Housing starts remain lower than the market demands and student loan debt continues to keep interested buyers in the rental market. Half of those surveyed indicated that student loan debt restricted their ability to save for a down payment or a home purchase, and one quarter carry student loan debt of around $28,000 while 40 percent carry a median of $30,000 in student loan debt.

“Even with a thriving economy and an abundance of job opportunities in many markets, monthly student loan payments coupled with sky-high rents and rising home prices make it exceedingly difficult for potential buyers to put aside savings for a down payment,” said Yun.

The average size of a down payment rose to 13 percent in 2018 (up from 10 percent last year, and the highest since 2005), with first time buyers putting down a median 7.0 percent (up from 5.0 percent last year), the highest since 1997.

Most buyers (58 percent) cite personal savings as their primary source of a down payment, and 24 percent of first time buyers were the most likely to use a gift from a friend or relative (24 percent).

A bright spot of NAR’s newest data is that single female buyers are a “strong force in the market,” accounting for 18 percent of all buyers, the second most common buyer behind married couples (63 percent).
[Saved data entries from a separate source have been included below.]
-- ==== Sys2Proof/Machine/Operands.lean ====
section
/-! DEFINITION. The response data layouts of 30_encoding.md R86 and the argument bits each operation reads (R85).
The argument fields themselves are extracted in Decode.lean. -/

namespace Sys2Proof.Machine

/-- The status codes, `RSP[49:48]` (60_exceptions.md R240). -/
inductive Status where
  | ok
  | refusedState
  | refusedLen
  | illegalOp
  deriving DecidableEq, Repr

/-- The code of a status (R240). -/
def statusCode : Status → BitVec 2
  | .ok => 0
  | .refusedState => 1
  | .refusedLen => 2
  | .illegalOp => 3

/-- `RSP = {status, data}` (R83). -/
def mkResponse (st : Status) (data : BitVec 48) : Response := statusCode st ++ data

/-- `RSP[49:48]` (R83). -/
def rspStatus (r : Response) : BitVec 2 := r.extractLsb' 48 2

/-- `RSP[47:0]` (R83). -/
def rspData (r : Response) : BitVec 48 := r.extractLsb' 0 48

/-- CSFIN: `data[7:0] = ck`; unnamed bits are 0 (R86, R83). -/
def dataByte (b : Byte) : BitVec 48 := 0#40 ++ b

/-- ENCEMIT: `data[7:0] = byte`, `data[8] = last` (R86). -/
def dataEmit (last : Bool) (b : Byte) : BitVec 48 := 0#39 ++ (BitVec.ofBool last ++ b)

/-- HDPUSH: `data[0] = valid` (R86). -/
def dataValid (v : Bool) : BitVec 48 := 0#47 ++ BitVec.ofBool v

/-- HDGET: `{len, id, type, ver, ck}`, the layout `HDR48` of R70 (R86). -/
def dataHeader (h : HeaderValue) : BitVec 48 := h.len ++ (h.id ++ (h.ty ++ (h.ver ++ h.ck)))

/-- PACK: `data[31:0] = word` (R86). -/
def dataWord (w : Word) : BitVec 48 := 0#16 ++ w

/-- UNPACK: `{rsv, act, val, op}` in `data[31:0]` (R86, R177). -/
def dataUnpack (w : Word) : BitVec 48 := 0#16 ++ (unpackRsv w ++ (unpackAct w ++ (unpackVal w ++ unpackOp w)))

/-- The bits of `arg` that the operation of an `opsel` reads (R85, U17); every other bit is ignored (D26). -/
def readMask (opsel : BitVec 4) : Word :=
  match opsel.toNat with
  | 0x2 | 0x5 | 0x8 => 0x000000FF
  | 0x4 | 0xC => 0xFFFFFFFF
  | 0xB => 0x0FFFFFFF
  | _ => 0

/-- The bits of response data that the operation of an `opsel` names (R86); every other bit is 0 (R83, U18). -/
def dataMask (opsel : BitVec 4) : BitVec 48 :=
  match opsel.toNat with
  | 0x3 => 0x0000000000FF
  | 0x6 => 0x0000000001FF
  | 0x8 => 0x000000000001
  | 0x9 => 0xFFFFFFFFFFFF
  | 0xB | 0xC => 0x0000FFFFFFFF
  | _ => 0

end Sys2Proof.Machine
end

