-- ==== Sys2Proof/Laws/Bits.lean ====
section
/-! SUPPORT. The lemmas of the bit-field and byte-order helpers: an extracted field of an assembled word is the
field it was assembled from, and the shift and mask forms of `pack` and `unpack` are the field layout of R78. -/

namespace Sys2Proof

/-! ### Requests (R82, R85) -/

@[simp] theorem opselOf_encodeRequest (o : BitVec 4) (a : Word) : opselOf (encodeRequest o a) = o := by
  unfold opselOf encodeRequest
  ext i h
  grind

@[simp] theorem argOf_encodeRequest (o : BitVec 4) (a : Word) : argOf (encodeRequest o a) = a := by
  unfold argOf encodeRequest
  ext i h
  grind

@[simp] theorem argByte_byteArg (b : Byte) : argByte (byteArg b) = b := by
  unfold argByte byteArg
  ext i h
  grind

@[simp] theorem argByte_startArg (ty id : Byte) (len : Half) : argByte (startArg ty id len) = ty := by
  unfold argByte startArg
  ext i h
  grind

@[simp] theorem argId_startArg (ty id : Byte) (len : Half) : argId (startArg ty id len) = id := by
  unfold argId startArg
  ext i h
  grind

@[simp] theorem argLen_startArg (ty id : Byte) (len : Half) : argLen (startArg ty id len) = len := by
  unfold argLen startArg
  ext i h
  grind

@[simp] theorem argOp_packArg (op : BitVec 6) (val : BitVec 22) : argOp (packArg op val) = op := by
  unfold argOp packArg
  ext i h
  grind

@[simp] theorem argVal_packArg (op : BitVec 6) (val : BitVec 22) : argVal (packArg op val) = val := by
  unfold argVal packArg
  ext i h
  grind

/-- A request is its `opsel` and its `arg` (R82). -/
theorem encodeRequest_opsel_arg (w : Request) : encodeRequest (opselOf w) (argOf w) = w := by
  unfold encodeRequest opselOf argOf
  ext i h
  grind

/-! ### Frame headers (R70) -/

@[simp] theorem hdrCk_encodeHeader (ck ver ty id : Byte) (len : Half) : hdrCk (encodeHeader ck ver ty id len) = ck := by
  unfold hdrCk encodeHeader
  ext i h
  grind

@[simp] theorem hdrVer_encodeHeader (ck ver ty id : Byte) (len : Half) : hdrVer (encodeHeader ck ver ty id len) = ver := by
  unfold hdrVer encodeHeader
  ext i h
  grind

@[simp] theorem hdrType_encodeHeader (ck ver ty id : Byte) (len : Half) : hdrType (encodeHeader ck ver ty id len) = ty := by
  unfold hdrType encodeHeader
  ext i h
  grind

@[simp] theorem hdrId_encodeHeader (ck ver ty id : Byte) (len : Half) : hdrId (encodeHeader ck ver ty id len) = id := by
  unfold hdrId encodeHeader
  ext i h
  grind

@[simp] theorem hdrLen_encodeHeader (ck ver ty id : Byte) (len : Half) : hdrLen (encodeHeader ck ver ty id len) = len := by
  unfold hdrLen encodeHeader
  ext i h
  grind

/-- A header is its five fields (R70). -/
theorem encodeHeader_fields (w : Header48) :
    encodeHeader (hdrCk w) (hdrVer w) (hdrType w) (hdrId w) (hdrLen w) = w := by
  unfold encodeHeader hdrCk hdrVer hdrType hdrId hdrLen
  ext i h
  grind

/-! ### Command words (R78) -/

@[simp] theorem wordOp_encodeWord (op : BitVec 6) (val : BitVec 22) : wordOp (encodeWord op val) = op := by
  unfold wordOp encodeWord
  ext i h
  grind

@[simp] theorem wordVal_encodeWord (op : BitVec 6) (val : BitVec 22) : wordVal (encodeWord op val) = val := by
  unfold wordVal encodeWord
  ext i h
  grind

@[simp] theorem wordAct_encodeWord (op : BitVec 6) (val : BitVec 22) : wordAct (encodeWord op val) = 0 := by
  unfold wordAct encodeWord
  ext i h
  grind

@[simp] theorem wordRsv_encodeWord (op : BitVec 6) (val : BitVec 22) : wordRsv (encodeWord op val) = 0 := by
  unfold wordRsv encodeWord
  ext i h
  grind

/-- A command word is its four fields (R78, R173 law 4). -/
theorem word_fields (w : Word) : wordVal w ++ (wordOp w ++ (wordAct w ++ wordRsv w)) = w := by
  unfold wordVal wordOp wordAct wordRsv
  ext i h
  grind

namespace Machine

/-- `pack` by shifts is the layout of R78. -/
theorem packWord_eq (op : BitVec 6) (val : BitVec 22) : packWord op val = encodeWord op val := by
  unfold packWord encodeWord
  ext i h
  simp
  grind

/-- A shifted and masked field is the field of the layout. -/
theorem masked_field {n k : Nat} (w : Word) (m : Word) (hm : m.toNat = 2 ^ n - 1) :
    ((w >>> k) &&& m).setWidth n = w.extractLsb' k n := by
  apply BitVec.eq_of_toNat_eq
  simp [hm, Nat.and_two_pow_sub_one_eq_mod]

theorem unpackOp_eq (w : Word) : unpackOp w = wordOp w := masked_field w _ rfl
theorem unpackVal_eq (w : Word) : unpackVal w = wordVal w := masked_field w _ rfl
theorem unpackAct_eq (w : Word) : unpackAct w = wordAct w := masked_field w _ rfl
theorem unpackRsv_eq (w : Word) : unpackRsv w = wordRsv w := by
  have h := masked_field (n := 3) (k := 0) w 7 rfl
  simpa [unpackRsv, wordRsv] using h

/-! ### The 16-bit counts (R51, R89) -/

@[simp] theorem joinLen_lo_hi (n : Half) : joinLen (loByte n) (hiByte n) = n := by
  unfold joinLen loByte hiByte
  ext i h
  grind

@[simp] theorem loByte_joinLen (a b : Byte) : loByte (joinLen a b) = a := by
  unfold loByte joinLen
  ext i h
  grind

@[simp] theorem hiByte_joinLen (a b : Byte) : hiByte (joinLen a b) = b := by
  unfold hiByte joinLen
  ext i h
  grind

/-! ### Responses (R83) -/

@[simp] theorem rspStatus_mkResponse (st : Status) (d : BitVec 48) : rspStatus (mkResponse st d) = statusCode st := by
  unfold rspStatus mkResponse
  ext i h
  grind

@[simp] theorem rspData_mkResponse (st : Status) (d : BitVec 48) : rspData (mkResponse st d) = d := by
  unfold rspData mkResponse
  ext i h
  grind

end Machine

end Sys2Proof
end

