-- ==== Sys2Proof/Tests/Slice0.lean ====
section
/-! SUPPORT. The model's own tests. Expected values are the spec's: the vectors V<n>, H<n> and the programs P<n> of
95_test_vectors.md, the examples of the rules, or the encoding tables of 30_encoding.md. After them, for
every statement with hypotheses, a witness: a concrete state and operands that meet them together. -/

namespace Sys2Proof.Tests

open Sys2Proof.Machine

/-- One field of the state after a step that went on. -/
def after {α : Type} (o : Host.Outcome State Fault Refusal) (f : State → α) : Option α :=
  match o with
  | .next t => some (f t)
  | .fault _ => none
  | .refused _ => none

/-- The latest response. -/
def answerOf (s : State) : Option Response := s.rsps.getLast?

/-- A response of R92's form: status digit and data. -/
def rsp (status data : Nat) : Option Response := some (BitVec.ofNat 50 (status * 2 ^ 48 + data))

/-- The encoder in FILL after `ENCSTART type=2, id=0, len=4` and one payload byte (R132 row 3). -/
def filling : State :=
  { State.reset with acc := 0xE8, estate := .fill, tType := 2, tLen := 4, pcnt := 1, pbuf := [(0, 0xE0)] }

/-- The encoder in EMIT with the frame of R132 complete and byte `k` next. -/
def emitting (k : Nat) : State :=
  { State.reset with
    acc := 0x79
    estate := .emit
    tType := 2
    tLen := 4
    pcnt := 4
    eidx := BitVec.ofNat 17 k
    pbuf := [(0, 0xE0), (1, 0x90), (2, 0x01), (3, 0x00)] }

/-- The parser with `k` bytes of the header of R159 taken. -/
def parsing (k : Nat) : State :=
  { State.reset with hcnt := Fin.ofNat 6 k, hCk := 0xF4, hVer := 3, hType := 2, hId := 0, hLen := 0xAB07 }

/-- The parser holding the header of R159. -/
def holding : State :=
  { State.reset with hvalid := true, hCk := 0xF4, hVer := 3, hType := 2, hId := 0, hLen := 7 }

/-- A state with one transfer presented. -/
def presented (x : Transfer) : State := { State.reset with inputs := [.transfer x] }

/-! ### WellFormed: each check refuses an ill-formed term -/

theorem test_wf_frame_unlock : (Instr.frame .toDevice 0 3 0 0 8).WellFormed = false := by decide
theorem test_wf_frame_moveStatusCmd : (Instr.frame .toDevice 0 3 2 0 4).WellFormed = false := by decide
theorem test_wf_frame_version : (Instr.frame .toDevice 0 4 9 0 1).WellFormed = false := by decide
theorem test_wf_frame_version_toHost : (Instr.frame .toHost 0 4 1 0 7).WellFormed = true := by decide
theorem test_wf_frame_greeting : (Instr.frame .toHost 0 3 0 0 0).WellFormed = false := by decide
theorem test_wf_frame_loginReply : (Instr.frame .toHost 0 3 1 0 7).WellFormed = false := by decide
theorem test_wf_frame_statusReply : (Instr.frame .toHost 0 3 2 0 7).WellFormed = false := by decide
theorem test_wf_cw_rotE : (Instr.cw 0x0E 100).WellFormed = false := by decide
theorem test_wf_cw_rotF : (Instr.cw 0x0F 100).WellFormed = false := by decide
theorem test_wf_cw_stop : (Instr.cw 0x22 0).WellFormed = false := by decide
theorem test_wf_cw_stop_operand : (Instr.cw 0x22 1).WellFormed = true := by decide
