/-- What a participant's success is made of: the draws, the identity, the point and the share. -/
theorem genParticipant_eq_some {g : GenOps} {i : Nat} {m m' : Memory} {ws ws' : List Word}
    (h : genParticipant g i m ws = some (m', ws')) :
    ∃ m₁ ws₁ x, drawCoefficients g g.degree.toNat g.scratch.base m ws = some (m₁, ws₁) ∧
      sampleBounded g.fieldSize g.shift ws₁ = some (x, ws') ∧
      m' = (g.putIdentity i m₁).write (g.shares.base + i)
        (horner ((g.putIdentity i m₁).readRegion g.scratch) x g.fieldSize) := by
  unfold genParticipant at h
  split at h
  · cases h
  · rename_i m₁ ws₁ hdraw
    dsimp only at h
    split at h
    · cases h
    · rename_i x ws₂ hx
      cases h
      exact ⟨m₁, ws₁, x, hdraw, hx, rfl⟩

section
variable {g : GenOps} (hd : g.degree ≠ 0)
include hd

/-- Scratch after the draws and the identity: all draws but the last, then the identity. -/
theorem readRegion_putIdentity {i : Nat} {m : Memory} {l : List Word} (hl : g.degree.toNat ≤ l.length)
    (hread : ∀ j < g.degree.toNat, m.read (g.scratch.base + j) = l.getD j 0) :
    (g.putIdentity i m).readRegion g.scratch =
      l.take (g.degree.toNat - 1) ++ [m.read (g.identities.base + i)] := by
  obtain ⟨e, he⟩ : ∃ e, g.degree.toNat = e + 1 := Nat.exists_eq_succ_of_ne_zero (Word.toNat_pos hd).ne'
  have hput : g.putIdentity i m = m.write (g.scratch.base + e) (m.read (g.identities.base + i)) := by
    rw [GenOps.putIdentity, he, ← Nat.add_assoc, Nat.add_sub_cancel]
  have hlen : g.scratch.len = e + 1 := he
  rw [hput, he, Nat.add_sub_cancel, Memory.readRegion, hlen, List.range_succ, List.map_append, List.map_singleton,
    Memory.read_write_same, ← map_getD_range_eq_take (by omega)]
  congr 1
  refine List.map_congr_left fun j hj => ?_
  have hj := List.mem_range.1 hj
  rw [Memory.read_write_of_ne _ _ (by omega), hread j (by omega)]

theorem read_putIdentity_of_outside {i k : Nat} {m : Memory} (hk : ¬ g.scratch.Holds k) :
    (g.putIdentity i m).read k = m.read k := by
  have hpos := Word.toNat_pos hd
  have hlen : g.scratch.len = g.degree.toNat := rfl
  refine Memory.read_write_of_ne _ _ fun hlast => hk ⟨?_, ?_⟩ <;> omega

end

section
variable {n i : Nat} {g : GenOps} (hlegal : g.Legal n) (hi : i < g.c.toNat)
include hlegal hi

/-- A legal GEN's share words are no scratch words (R153). -/
theorem not_scratch_of_share : ¬ g.scratch.Holds (g.shares.base + i) := by
  obtain ⟨-, -, -, hdisjoint⟩ := hlegal
  obtain ⟨-, -, hsharesScratch⟩ := hdisjoint (g.shares.base + i)
  exact fun h => hsharesScratch ⟨Region.holds_base_add hi, h⟩

/-- A legal GEN's identities are no share and no scratch words (R153). -/
theorem outside_of_identity :
    ¬ g.shares.Holds (g.identities.base + i) ∧ ¬ g.scratch.Holds (g.identities.base + i) := by
  obtain ⟨-, -, -, hdisjoint⟩ := hlegal
  obtain ⟨hidsShares, hidsScratch, -⟩ := hdisjoint (g.identities.base + i)
  have hid : g.identities.Holds (g.identities.base + i) := Region.holds_base_add hi
  exact ⟨fun h => hidsShares ⟨hid, h⟩, fun h => hidsScratch ⟨hid, h⟩⟩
Single male buyers account for 9.0 percent of all homebuyers, but tended to purchase more expensive homes (median price of $215,000 versus single females’ $189,000 average price).

“Low inventory, rising interest rates and student loan debt are all factors contributing to the suppression of first-time home buyers,” said Yun. “However, existing home sales data shows inventory has been rising slowly on a year-over-year basis in recent months, which may encourage more would-be buyers who were previously convinced they could not find a home to enter the market.”